Stored data:
──────────

/-- The line of CANCEL with STOPPING looked at. -/
theorem Device.lnc_cancel (d : Device) :
    d.cancel.lnc = if d.port.device = .stopping then
        { d.cancelStart.lnc with line := .idle, idleCount := 0, keepaliveTimer := none, guardTimer := none }
      else d.cancelStart.lnc := by
  have narrow : Moves .narrow d.cancelStart false d.cancelStart.dropEverything.emptyPlans.replanAll :=
    Device.moves_replanAll (Device.moves_emptyPlans (Device.moves_dropEverything .start))
  have lnc := Device.lnc_of_narrow narrow
  have stir : Stir d d.cancelStart := 
    Device.stir_lnc (Device.stir_recover (Device.stir_cutExchange (.refl d))) { d.cutExchange.recover.lnc with turn := none } fun k => k
  have device : d.cancelStart.dropEverything.emptyPlans.replanAll.port.device = d.port.device := by
    rw [Device.device_of_narrow narrow, stir.device]
  have none : d.cancelStart.lnc.exchange = none := d.cancelled_cancelStart.exchange
  rw [Device.cancel_eq]
  generalize d.cancelStart.dropEverything.emptyPlans.replanAll = e at lnc device
  have still : e.cutExchange = e := by
    unfold Device.cutExchange
    rw [lnc, none]
  unfold Device.idleIfStopping
  rw [device, lnc, none]
  split
  · rename_i stopping
    rw [if_pos stopping.1, Device.lineToIdle, still, ← lnc]
  · rename_i running
    rw [if_neg fun k => running ⟨k, rfl⟩, lnc]

/-- Without QUIET an exit event notes itself in a RECOVER entered from QUIET, and does nothing else (R120). -/
theorem Device.takeExit_unquiet (h : d.lnc.line ≠ .quiet) (before : Device) :
    d.takeExit before =
      { d with
        lnc.line := match d.lnc.line with
          | .recoverQuiet e => .recoverQuiet (e || (d.exitEvent || newActWork before d))
          | l => l
        exitEvent := false } := by
  have still {l : LineState} (line : d.lnc.line = l) :
      ({ d with exitEvent := false } : Device) = { d with lnc.line := l, exitEvent := false } := by subst line; rfl
  cases line : d.lnc.line with
  | quiet => exact absurd line h
  | recoverQuiet e =>
    unfold Device.takeExit
    rw [line]
  | idle => exact (Device.takeExit_awake (.inl line)).trans (still line)
  | cycle => exact (Device.takeExit_awake (.inr (.inl line))).trans (still line)
  | recoverCycle => exact (Device.takeExit_awake (.inr (.inr line))).trans (still line)

/-! ## The part after CANCEL -/

/-- What CANCEL may touch beside what replanning touches: the line, and ACT where a broadcast is cut. -/
def Scope.cancel (act : Prop) : Scope := { Scope.narrow with lnc := True, act }

theorem Device.lnc_cancel_line (d : Device) : d.cancel.lnc.line ≠ .quiet := by
  rw [Device.lnc_cancel]
  split
  · simp
  · rw [d.cancelled_cancelStart.line]; exact (LineState.recovered_ne _).2

/-- CANCEL and its exit event. -/
theorem Device.moves_cancelled {act : Prop} (h : act ∨ ∀ e, d.lnc.exchange = some e → e.kind ≠ .commitAll) :
    Moves (.cancel act) d false (d.cancel.takeExit before) :=
  Device.moves_takeExit trivial (.inr fun k => absurd k d.lnc_cancel_line) (Device.moves_cancel trivial h .start)

theorem Device.closes_cancelled (d before : Device) : d.Closes (d.cancel.takeExit before) := by
  have start : d.Closes d.cancelStart := (d.closes_cutExchange.trans (Device.closes_recover _)).trans (Device.closes_same rfl rfl rfl)
  have tidied : d.cancelStart.Tidied d.cancelStart.dropEverything.emptyPlans.replanAll :=
    ((Device.tidied_dropEverything _).trans (Device.tidied_emptyPlans _)).trans (Device.tidied_replanAll _)
  have cancel : d.Closes d.cancel := (start.trans tidied.toCloses).trans (Device.closes_idleIfStopping _)
  exact cancel.trans (Device.marks_takeExit (fun k => absurd k d.lnc_cancel_line) before).toCloses

/-- CANCEL leaves no record, no ABANDON-all owed, and every plan as it is made from the part that CANCEL leaves. -/
theorem Device.transfers_cancelled (d before : Device) (a : Addr) :
    (d.cancel.takeExit before).transfers a = { active := none, stack := [], abandonAll := false } ∧
      (d.cancel.takeExit before).plan a = (d.cancel.takeExit before).planFor a := by
  have emptied (a : Addr) : d.cancelStart.dropEverything.emptyPlans.transfers a = { active := none, stack := [], abandonAll := false } := by
    have all : ∀ (l : List Addr) (d : Device), (l.foldl (fun d a => d.setPlan a []) d).transfers a = d.transfers a := by
      intro l
      induction l with
      | nil => exact fun _ => rfl
      | cons b l ih => exact fun d => ih _
    exact (all allAddrs _).trans (d.cancelStart.transfers_dropEverything a)
  have bare : d.cancelStart.dropEverything.emptyPlans.bare := fun a => by rw [emptied]; rfl
  have marks := d.cancelStart.dropEverything.emptyPlans.marks_replanAll
  have planned := Device.plan_replanAll bare a
  have replanned := marks.bare bare
  have kept : d.cancelStart.dropEverything.emptyPlans.replanAll.transfers a = { active := none, stack := [], abandonAll := false } := by
    rw [Transfers.eq_of_records (replanned a), marks.abandonAll, emptied]
  have quiet : d.cancel.lnc.line ≠ .quiet := d.lnc_cancel_line
  have none : d.cancelStart.dropEverything.emptyPlans.replanAll.lnc.exchange = none := by
    have narrow : Moves .narrow d.cancelStart false d.cancelStart.dropEverything.emptyPlans.replanAll :=
      Device.moves_replanAll (Device.moves_emptyPlans (Device.moves_dropEverything .start))
    rw [Device.lnc_of_narrow narrow]; exact d.cancelled_cancelStart.exchange
  rw [Device.cancel_eq] at quiet ⊢
  generalize d.cancelStart.dropEverything.emptyPlans.replanAll = e at planned replanned kept quiet none
  have still : e.cutExchange = e := by
    unfold Device.cutExchange
    rw [none]
  have lnc : ∃ l, e.idleIfStopping = { e with lnc := l } ∧ l.config = e.lnc.config := by
    unfold Device.idleIfStopping
    split
    · rw [Device.lineToIdle, still]; exact ⟨_, rfl, rfl⟩
    · exact ⟨e.lnc, rfl, rfl⟩
  obtain ⟨l, idle, config⟩ := lnc
  rw [Device.takeExit_unquiet quiet, idle]
  refine ⟨kept, ?_⟩
  have outlook (l' : LineController) (hl : l'.config = e.lnc.config) : e.Outlook a { e with lnc := l', exitEvent := false } :=
    ⟨fun _ => rfl, rfl, hl, rfl, rfl, fun _ => rfl⟩
  refine planned.trans (outlook _ ?_).planFor.symm
  exact config
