-- ==== Sys2Proof/Machine/PathEvents.lean ====
section
/-!
DEFINITION. The meanings of the events of the programme inputs, one definition per row of the table.
-/
namespace Sys2Proof.Machine

/-- PROGRAMME_FRAME_ARRIVAL (R1, R2, R6). -/
def execProgrammeFrameArrival (c : ChanNo) (frame : InputFrame) (gap : Nat) (s : State) : Host.Outcome State Fault Refusal :=
  .next (s.validArrival c frame gap)

/-- INVALID_FRAME_ARRIVAL (R1). -/
def execInvalidFrameArrival (c : ChanNo) (s : State) : Host.Outcome State Fault Refusal :=
  .next (s.invalidArrival c)

/-- LOCK_LOSS_TIMEOUT (R1, R2). -/
def execLockLossTimeout (c : ChanNo) (s : State) : Host.Outcome State Fault Refusal :=
  .next (s.lockTimeout c)

/-- FREE_RUN_FRAME_START (R2, R3). -/
def execFreeRunFrameStart (c : ChanNo) (s : State) : Host.Outcome State Fault Refusal :=
  .next (s.freeRun c)

/-- BYPASS_BLACK_FRAME (R6). -/
def execBypassBlackFrame (c : ChanNo) (s : State) : Host.Outcome State Fault Refusal :=
  .next (s.bypassBlack c)

end Sys2Proof.Machine
end

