/-- The ranges of a profile record's sixteen fields but the defined flag, in order; a position beyond the count is not tested
(table of section 4.1, R59). -/
def profileRanges (n : Nat → Nat) : List Bool :=
  [96 ≤ word n 0 ∧ word n 0 ≤ 960, 96 ≤ word n 2 ∧ word n 2 ≤ 528, 1 ≤ n 4 ∧ n 4 ≤ 4, n 5 = 0 ∨ n 4 < n 5 ∧ n 5 ≤ 4,
   1 ≤ n 6 ∧ n 6 ≤ 4, 1 ≤ n 6 → word n 7 ≤ 1919, 1 ≤ n 6 → word n 9 ≤ 1079, 2 ≤ n 6 → word n 11 ≤ 1919,
   2 ≤ n 6 → word n 13 ≤ 1079, 3 ≤ n 6 → word n 15 ≤ 1919, 3 ≤ n 6 → word n 17 ≤ 1079, 4 ≤ n 6 → word n 19 ≤ 1919,
   4 ≤ n 6 → word n 21 ≤ 1079, n 23 ≤ 15, n 24 ≤ 250, n 25 ≤ 100]

/-- The profile record twenty-seven bytes in range stand for, its crop rounded down to multiples of 24 (R60), with the defined
flag given. -/
def profileOfRecord (n : Nat → Nat) (defined : Bool) : Profile :=
  { cw := word n 0 / 24 * 24, ch := word n 2 / 24 * 24, fp := n 4, ff := if n 5 = 0 then none else some (n 5)
    positions := [(word n 7, word n 9), (word n 11, word n 13), (word n 15, word n 17), (word n 19, word n 21)].take (n 6)
    edge := n 23, fade := n 24, move := n 25, defined := defined }

/-- The window of six bytes: x and w, then y and h, twelve bits each (section 10.3, Zone window). -/
def windowOfRecord (n : Nat → Nat) : Window :=
  { x := 16 * n 0 + n 1 / 16, y := 16 * n 3 + n 4 / 16, w := 256 * (n 1 % 16) + n 2, h := 256 * (n 4 % 16) + n 5 }

/-- The ranges of an action's eight fields, which are fields 6 to 13 of a cue record and parameters 1 to 8 of TAKE NOW (R122, R143):
action kind, parameter, window x, y, w and h, guard, fade override. -/
def actionRanges (n : Nat → Nat) : List Bool :=
  let v := windowOfRecord (fun k => n (2 + k))
  [n 0 ≤ 6, (n 0 = 2 → n 1 ≤ 15) ∧ (n 0 = 3 ∨ n 0 = 4 → n 1 ≤ 5) ∧ (n 0 = 5 → n 1 ≤ 150), n 0 = 3 → v.x ≤ 1919,
   n 0 = 3 → v.y ≤ 1079, n 0 = 3 → 1 ≤ v.w ∧ v.w ≤ 1920, n 0 = 3 → 1 ≤ v.h ∧ v.h ≤ 1080, n 8 ≤ 6,
   n 9 = 255 ∨ n 0 ≤ 1 ∧ n 9 ≤ 250]

/-- The ranges of a cue record's thirteen fields (R122). -/
def cueRanges (r : Rate) (n : Nat → Nat) : List Bool :=
  ([1 ≤ word n 0 ∧ word n 0 ≤ 65535, n 2 ≤ 23, n 3 ≤ 59, n 4 ≤ 59, n 5 ≤ r.fps - 1] : List Bool) ++
    actionRanges (fun k => n (6 + k))

/-- The guards in the order of their numbers (R179). -/
def guardList : List Guard := [.always, .feedUsable, .feedNotUsable, .assigned, .visible, .notVisible, .noConflict]

/-- The roles in the order of their numbers (R179). -/
def roleList : List Role := [.channel 0, .channel 1, .channel 2, .channel 3, .studio, .monitor, .idle]

/-- A memory whose bytes make it invalid: its marker, version, body length, profile count or sum does not check (R165, R180). -/
abbrev BadImage (byte : Nat → Nat) : Prop :=
  word byte 0 ≠ 0x6B47 ∨ word byte 2 ≠ 1 ∨ word byte 4 = 0 ∨ 4096 < 8 + word byte 4 ∨ word byte 4 < 125 + 28 * byte 112 ∨
    16 < byte 112 ∨ word byte 6 ≠ ((List.range (word byte 4)).map (fun i => byte (8 + i))).sum % 65536

/-- The bytes a start-up reads: those the memory was left with, or those of an image prepared outside the part. -/
def startBytes (s : State) : MemoryAnswer → Option (Nat → Nat)
  | .unreadable => none
  | .held => some (fun a => (memRead s.memory a).toNat)
  | .prepared image => some (fun a => natAt image a)

/-! ### Notices raised (section 8.5) -/

/-- The notices of a change to booths: at each port entitled, BOOTH for each booth whose health differs, and FEED for each channel
whose assigned booth moved between the usable and the unusable healths; no other notice (R36, R156, R157). -/
structure State.TellsBooths (s t : State) : Prop where
  kinds : ∀ p : PortNo, (t.port p).pending = { (s.port p).pending with
    booth := (t.port p).pending.booth, feed := (t.port p).pending.feed }
  booth : ∀ (p : PortNo) (b : BoothNo), (t.port p).pending.booth.getLsbD b =
    ((s.port p).pending.booth.getLsbD b ||
      ((s.port p).role.any (fun r => r.hears (.booth b)) && decide ((t.booth b).health ≠ (s.booth b).health)))
  feed : ∀ (p : PortNo) (c : ChanNo), (t.port p).pending.feed.getLsbD c =
    ((s.port p).pending.feed.getLsbD c ||
      ((s.port p).role.any (fun r => r.hears (.feed c)) && (s.chan c).assign.assigned.any (fun b =>
        decide ((t.booth b).health = .live ∨ (t.booth b).health = .held) !=
          decide ((s.booth b).health = .live ∨ (s.booth b).health = .held))))

/-- The notices of a change of grants: at each port entitled, DELAY for each channel whose grant differs; no other notice (R16, R156,
R157). -/
structure State.TellsDelays (s t : State) : Prop where
  kinds : ∀ p : PortNo, (t.port p).pending = { (s.port p).pending with delay := (t.port p).pending.delay }
  delay : ∀ (p : PortNo) (c : ChanNo), (t.port p).pending.delay.getLsbD c =
    ((s.port p).pending.delay.getLsbD c ||
      ((s.port p).role.any (fun r => r.hears (.delay c)) && decide ((t.chan c).pool.granted ≠ (s.chan c).pool.granted)))

/-! ### The programme path (chapter 1) -/

/-- What a frame start does to the delay line, the output frame, T and the slew counter, from the granted delay and the entering
frame, spelled out case by case (R7, R9, R10, R11). -/
structure Path.Outputs (p : Path) (granted : Nat) (e : Frame) (q : Path) : Prop where
  /-- No step with A = G, or at the frame start that ends bypass: the oldest frame leaves, and the counter is 0. -/
  level : p.bypass = true ∨ p.line.length = granted →
    q.line = (p.line ++ [e]).tail ∧ q.lastOut = (p.line ++ [e]).head? ∧ q.slewCounter = 0
  /-- No step before the counter reaches the interval. -/
  wait : p.bypass = false → p.line.length ≠ granted → p.slewCounter + 1 < p.slewInterval →
    q.line = (p.line ++ [e]).tail ∧ q.lastOut = (p.line ++ [e]).head? ∧ q.slewCounter = p.slewCounter + 1
  /-- A repeat: no frame leaves, and the last output frame is sent again with silent audio. -/
  rep : p.bypass = false → p.line.length < granted → p.slewInterval ≤ p.slewCounter + 1 →
    q.line = p.line ++ [e] ∧ q.slewCounter = 0 ∧ ∀ o, p.lastOut = some o → q.lastOut = some { o with audio := .silent }
  /-- A drop: the oldest frame is discarded, and the next is the output frame. -/
  drop : p.bypass = false → granted < p.line.length → p.slewInterval ≤ p.slewCounter + 1 →
    q.line = (p.line ++ [e]).tail.tail ∧ q.slewCounter = 0 ∧ q.lastOut = (p.line ++ [e]).tail.head?
  /-- T is the timecode stored with the output frame, and bypass has ended (R6, R8). -/
  out : q.bypass = false ∧ ∃ o, q.lastOut = some o ∧ q.outTc = o.tc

──────────

■ **Problem statement**
Among the records above, repeat exactly the line with "the interval. -/", the line with "q.line = p.line", and every line in between, and only those.

■ **Written response**
  /-- No step before the counter reaches the interval. -/
  wait : p.bypass = false → p.line.length ≠ granted → p.slewCounter + 1 < p.slewInterval →
    q.line = (p.line ++ [e]).tail ∧ q.lastOut = (p.line ++ [e]).head? ∧ q.slewCounter = p.slewCounter + 1
  /-- A repeat: no frame leaves, and the last output frame is sent again with silent audio. -/
  rep : p.bypass = false → p.line.length < granted → p.slewInterval ≤ p.slewCounter + 1 →
    q.line = p.line ++ [e] ∧ q.slewCounter = 0 ∧ ∀ o, p.lastOut = some o → q.lastOut = some { o with audio := .silent }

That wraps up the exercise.